Saturday, February 09, 2008

why is there a glue stick in my bathrobe pocket?

thursday i found a melted mini-snickers in another pocket at 10pm... vestige of an aborted math-time bribe... "i'll give chocolate to whoever can - guys - sit down - guys! hey! break it up!" *sigh*

classroom management improved after christmas - at first i thought it was my wonderful new techniques - but soon realized it was just the 10-day suspension of one of my worst. interesting to see how his absence calmed the whole class. then i had to be out for a week because my father died, and everything i'd worked on went to hell. now i'm too tired to deal - again. i scream at them hopelessly, try to do damage control, and wearily pick up the pieces when they're gone.

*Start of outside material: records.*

-- ==== Sys2Proof/Tests/Slice0.lean ====
section
/-! SUPPORT. Tests: one step each, expected results from 95_test_vectors.md (V<n>) or from the rule named. The witnesses of the
statements' hypotheses stand in the second half. -/

namespace Sys2Proof.Tests

open Sys2Proof Sys2Proof.Machine

set_option Elab.async false

/-! ### Small states -/

/-- The state after INIT of the spec's test instance (IN_BYTES = OUT_BYTES = 64, SELECT_REF), the free time fields at 0. -/
def fresh : State :=
  { State.resetOf { inBytes := 64, outBytes := 64, select := .ref } with phase := .idle, busyLeft := 0, draws := 0 }

def withFreq (l : List (Nat × Word)) (s : State) : State :=
  { s with freq := tabulate fun i => match l.lookup i.val with
      | some c => { present := true, count := c }
      | none => { present := false, count := 0 } }

def withTree (l : List Node) (root : Ref) (s : State) : State :=
  { s with nodes := arenaOf l, root := root, status := { s.status with treeValid := true } }

def withCodes (l : List (Nat × BitStr)) (s : State) : State :=
  { s with code := tabulate (fun i => l.lookup i.val), status := { s.status with codesValid := true } }

def withIn (a : Nat) (l : List Nat) (s : State) : State :=
  { s with inBuf := s.inBuf.writeBytes a (l.map (BitVec.ofNat 8)) }

/-- A command accepted with the given operands, its completion the next step. -/
def issue (w a0 a1 a2 : Word) (s : State) : State :=
  { { s with arg0 := a0, arg1 := a1, arg2 := a2 }.latchCommand w with busyLeft := 0 }

def node (l r : Ref) (num : Option (Fin 255) := none) : Node := { left := l, right := r, num := num }

/-- The tree of V1, numbered as in V10 or not. -/
def scenario1 (numbered : Bool) : State :=
  let s := withTree
    [node (.leaf 65) (.leaf 67) (if numbered then some 0 else none), node (.leaf 66) (.int 0) (if numbered then some 1 else none)]
    (.int 1) fresh
  { s with status := { s.status with numbered := numbered } }

/-- V15: the tree of V1 with its codes. -/
def scenario1Coded : State := withCodes [(65, [true, false]), (66, [false]), (67, [true, true])] (scenario1 true)

/-- V46's state. -/
def packing : State := issue 7 0 4 9 (withIn 0 [0x41, 0x42, 0x43, 0x42] scenario1Coded)

/-- The tree of V5: a single leaf. -/
def leafTree : State := withTree [] (.leaf 5) fresh

/-- The outcome is a next state, and it has a property. -/
def answers (o : Host.Outcome State Fault Refusal) (p : State → Bool) : Bool :=
  match o with
  | .next t => p t
  | _ => false

theorem next_of_answers {o : Host.Outcome State Fault Refusal} {p : State → Bool} (h : answers o p = true) :
    ∃ t, o = .next t ∧ p t = true := by
  cases o with
  | next t => exact ⟨t, rfl, h⟩
  | fault _ => cases h
  | refused _ => cases h

/-! ### Well-formedness refuses -/

theorem test_reserved_bits_refused : commandWordWellFormed 0x00000101 = false := by decide
theorem test_reserved_opcode_refused : commandWordWellFormed 0x00000009 = false := by decide
theorem test_zero_buffer_refused : bufferSizeWellFormed 0 = false := by decide
theorem test_odd_buffer_refused : bufferSizeWellFormed 6 = false := by decide
theorem test_large_buffer_refused : bufferSizeWellFormed (2 ^ 24 + 4) = false := by decide
theorem test_large_buffer_accepted : bufferSizeWellFormed (2 ^ 24) = true := by decide
theorem test_bad_params_refused : Params.wellFormed { inBytes := 64, outBytes := 62, select := .ref } = false := by decide
theorem test_unaligned_inb_refused : HostMacro.wellFormed (.inb 2 [0]) = false := by decide
theorem test_outb_past_window_refused : HostMacro.wellFormed (.outb (2 ^ 24 - 1) 2) = false := by decide

/-! ### Decoding: words from the opcode map (30_encoding.md R121) -/

theorem test_decode_nop : decode 0b00000000000000000000000000000000 = .ok .nop := by decide
theorem test_decode_build : decode 0b00000000000000000000000000000001 = .ok .build := by decide
theorem test_decode_number : decode 0b00000000000000000000000000000010 = .ok .number := by decide
theorem test_decode_gencodes : decode 0b00000000000000000000000000000011 = .ok .genCodes := by decide
theorem test_decode_serialize : decode 0b00000000000000000000000000000100 = .ok .serialize := by decide
theorem test_decode_deser_general : decode 0b00000000000000000000000000000101 = .ok .deserGeneral := by decide
theorem test_decode_deser_postorder : decode 0b00000000000000000000000000000110 = .ok .deserPostorder := by decide
theorem test_decode_pack : decode 0b00000000000000000000000000000111 = .ok .pack := by decide
theorem test_decode_unpack : decode 0b00000000000000000000000000001000 = .ok .unpack := by decide
theorem test_decode_top_bit_reserved : decode 0x80000001 = .error .reservedBits := by decide
theorem test_decode_table_word : decodeTableWord 32 7 = some .pack := by decide

/-! ### Commands -/

/-- V67: NOP after a failed command gives STATUS 0x00000002. -/
theorem test_nop_acknowledges :
    answers (step (issue 0 0 0 0 (fresh.completeErr .noTree))) (fun t => t.statusWord = 0x00000002) = true := by
  decide +kernel

/-- V69: word 0x101 is ILLEGAL, not BUILD. -/
theorem test_illegal_word : answers (step (issue 0x101 0 0 0 fresh)) (fun t => t.statusWord = 0x00010106) = true := by
  decide +kernel

/-- V1. -/
theorem test_build_scenario_1 :
    answers (step (issue 1 0 0 0 (withFreq [(65, 1), (66, 2), (67, 1)] fresh))) (fun t =>
      t.nodes[0] = node (.leaf 65) (.leaf 67) ∧ t.nodes[1] = node (.leaf 66) (.int 0) ∧ t.rootWord = 0x80000101 ∧
      t.result0 = 3 ∧ t.result1 = 2 ∧ t.statusWord = 0x00010012) = true := by
  decide +kernel

/-- V6: weights do not wrap at 32 bits. -/
theorem test_build_wide_weights :
    answers (step (issue 1 0 0 0 (withFreq [(0, 0xFFFFFFFF), (7, 1), (255, 0xFFFFFFFF)] fresh))) (fun t =>
      t.nodes[0] = node (.leaf 7) (.leaf 0) ∧ t.nodes[1] = node (.leaf 255) (.int 0)) = true := by
  decide +kernel

/-- V11: V2's slots in postorder 1, 0, 2, 3. -/
theorem test_number_postorder :
    answers (step (issue 2 0 0 0 (withTree
      [node (.leaf 1) (.leaf 2), node (.leaf 3) (.leaf 4), node (.int 0) (.leaf 5), node (.int 1) (.int 2)] (.int 3)
      fresh))) (fun t =>
      t.nodes[0].num = some 1 ∧ t.nodes[1].num = some 0 ∧ t.nodes[2].num = some 2 ∧ t.nodes[3].num = some 3 ∧
      t.nodes[4].num = none ∧ t.result0 = 4) = true := by
  decide +kernel

/-- V13. -/
theorem test_number_without_tree : answers (step (issue 2 0 0 0 fresh)) (fun t => t.statusWord = 0x00020306) = true := by
  decide +kernel

/-- V15, as the host reads it. -/
theorem test_gencodes_scenario_1 :
    answers (step (issue 3 0 0 0 (scenario1 true))) (fun t =>
      t.result0 = 3 ∧ t.result1 = 2 ∧ t.hostRead 0x1104 = 0x80000002 ∧ t.hostRead 0x2820 = 0x80000000 ∧
      t.hostRead 0x1108 = 0x80000001 ∧ t.hostRead 0x2840 = 0 ∧ t.hostRead 0x2860 = 0xC0000000 ∧
      t.hostRead 0x1100 = 0) = true := by
  decide +kernel

/-- V19: of two leaves with one symbol the first in walk order gives the code. -/
theorem test_gencodes_first_leaf_wins :
    answers (step (issue 3 0 0 0 (withTree [node (.leaf 7) (.leaf 8), node (.leaf 7) (.int 0)] (.int 1) fresh))) (fun t =>
      t.code[7] = some [false] ∧ t.code[8] = some [true, true] ∧ t.result0 = 2) = true := by
  decide +kernel

/-- V21. -/
theorem test_serialize_scenario_1 :
    answers (step (issue 4 0 0 0 (scenario1 true))) (fun t =>
      t.outBuf.map Prod.snd = [0x02, 0x00, 0x41, 0x00, 0x43, 0x00, 0x42, 0x01, 0x00] ∧ t.result0 = 9 ∧ t.result1 = 2) = true := by
  decide +kernel

/-- V26: no wrap in the output range check. -/
theorem test_serialize_range :
    answers (step (issue 4 0xFFFFFFFF 0 0 (scenario1 true))) (fun t => t.statusWord = 0x00040936) = true := by
  decide +kernel

/-- V33, DESER_GENERAL. -/
theorem test_deser_general_by_index :
    answers (step (issue 5 0 17 3 (withIn 0 [4, 0, 1, 0, 2, 0, 3, 0, 4, 1, 0, 0, 5, 1, 2, 1, 1] fresh))) (fun t =>
      t.nodes[2] = node (.int 0) (.leaf 5) ∧ t.nodes[3] = node (.int 2) (.int 1) ∧ t.root = .int 3) = true := by
  decide +kernel

/-- V39, DESER_GENERAL: a slot reached twice. -/
theorem test_deser_general_shared_child :
    answers (step (issue 5 0 9 1 (withIn 0 [2, 0, 1, 0, 2, 1, 0, 1, 0] fresh)))
      (fun t => t.status.errCode = .shape ∧ t.status.treeValid = false) = true := by
  decide +kernel

/-- V33, DESER_POSTORDER: the right child is popped first, data bytes of type=1 fields are ignored. -/
theorem test_deser_postorder_by_stack :
    answers (step (issue 6 0 17 3 (withIn 0 [4, 0, 1, 0, 2, 0, 3, 0, 4, 1, 0, 0, 5, 1, 2, 1, 1] fresh))) (fun t =>
      t.nodes[2] = node (.int 1) (.leaf 5) ∧ t.nodes[3] = node (.int 0) (.int 2) ∧ t.root = .int 3) = true := by
  decide +kernel

/-- R251: DESER_POSTORDER does not read the data byte of a type=1 field, here the header's last byte, which nothing has written;
DESER_GENERAL reads it and stops (D36). -/
theorem test_deser_postorder_reads_no_index :
    answers (step (issue 6 0 9 1 (withIn 0 [2, 0, 65, 0, 67, 0, 66, 1] fresh))) (fun t =>
      t.nodes[0] = node (.leaf 65) (.leaf 67) ∧ t.nodes[1] = node (.leaf 66) (.int 0) ∧ t.statusWord = 0x00060012) = true ∧
    (step (issue 5 0 9 1 (withIn 0 [2, 0, 65, 0, 67, 0, 66, 1] fresh)) matches .fault .unwrittenIn) = true := by
  decide +kernel

/-- V34, DESER_POSTORDER: a pop from an empty stack. -/
theorem test_deser_postorder_root_first :
    answers (step (issue 6 0 17 0 (withIn 0 [4, 1, 1, 1, 2, 0, 3, 0, 4, 1, 3, 0, 5, 0, 1, 0, 2] fresh)))
      (fun t => t.status.errCode = .dangling) = true := by
  decide +kernel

friday was really a banner day. the entire special ed department went to a wedding in aruba, but no subs were hired. i was angry about this, so then i was accused of not wanting to deal with my special ed students - even of being afraid of one of them.

what a joke. i've already been hit three times because i'm *not* afraid to wade into a fight or restrain a child when necessary. it doesn't bother me. these are 10-year-olds - this student i was accused of fearing punched me in the face last tuesday and didn't even leave a sore spot, never mind a bruise - what is there to fear? yes, i know they could break my nose if they hit me just right, but i've had a broken nose before. it heals.

no, i'm not afraid of him, i just want him to get his services - i want him to get what he needs. the special ed department is ridiculously under-staffed and under-emphasized - because those students' test scores are not expected to get to grade level no matter what, so who cares?

meanwhile, i've been working my ass off all week to remedy some problems they told me about two weeks ago, and gave me two weeks to fix (they told me all this the same day i got some terrible family news, so that was fun). i've been working 14-hour days, then coming home and working some more, getting four hours of sleep.... but there is definite improvement. i'm proud of myself.

foolishly, i thought maybe some of these improvements might be acknowledged. instead i got chewed out on thursday AND friday by different people for different reasons.

did i mention that yesterday they told me not to call parents? ever?? and the parent who called the principal and got me this ass-chewing called me twice to apologize ("the principal made it sound like i was saying you don't know what you're doing, that's not what i was saying at all") and try to talk to me. i'm supposed to ignore her calls? what about the other four parents who called me in the last two days? for everything from homework help to "my son didn't come home yet, do you know where he is?"

a tenured teachers said, 'ignore [the administration], just keep your mouth shut and do what you know is right.' my partner says, 'do whatever they tell you, document everything, then it's on them.' whom to heed? by default, it may have to be the former, because i suck at documenting.

bitter and angry. but angry is good. i've been crying for months. it's time for some angry.

while i was walking the dogs this morning i thought.... this is like a rough sport. it's like being a professional rugby player. no, it's like being in the marines. the teachers who last - they're the ones who are tough enough. it's not about empathy, compassion, blah blah blah, it is about endurance. and everyone knows, endurance is a state of mind. well, i can do that. i am not weak. time to prove it.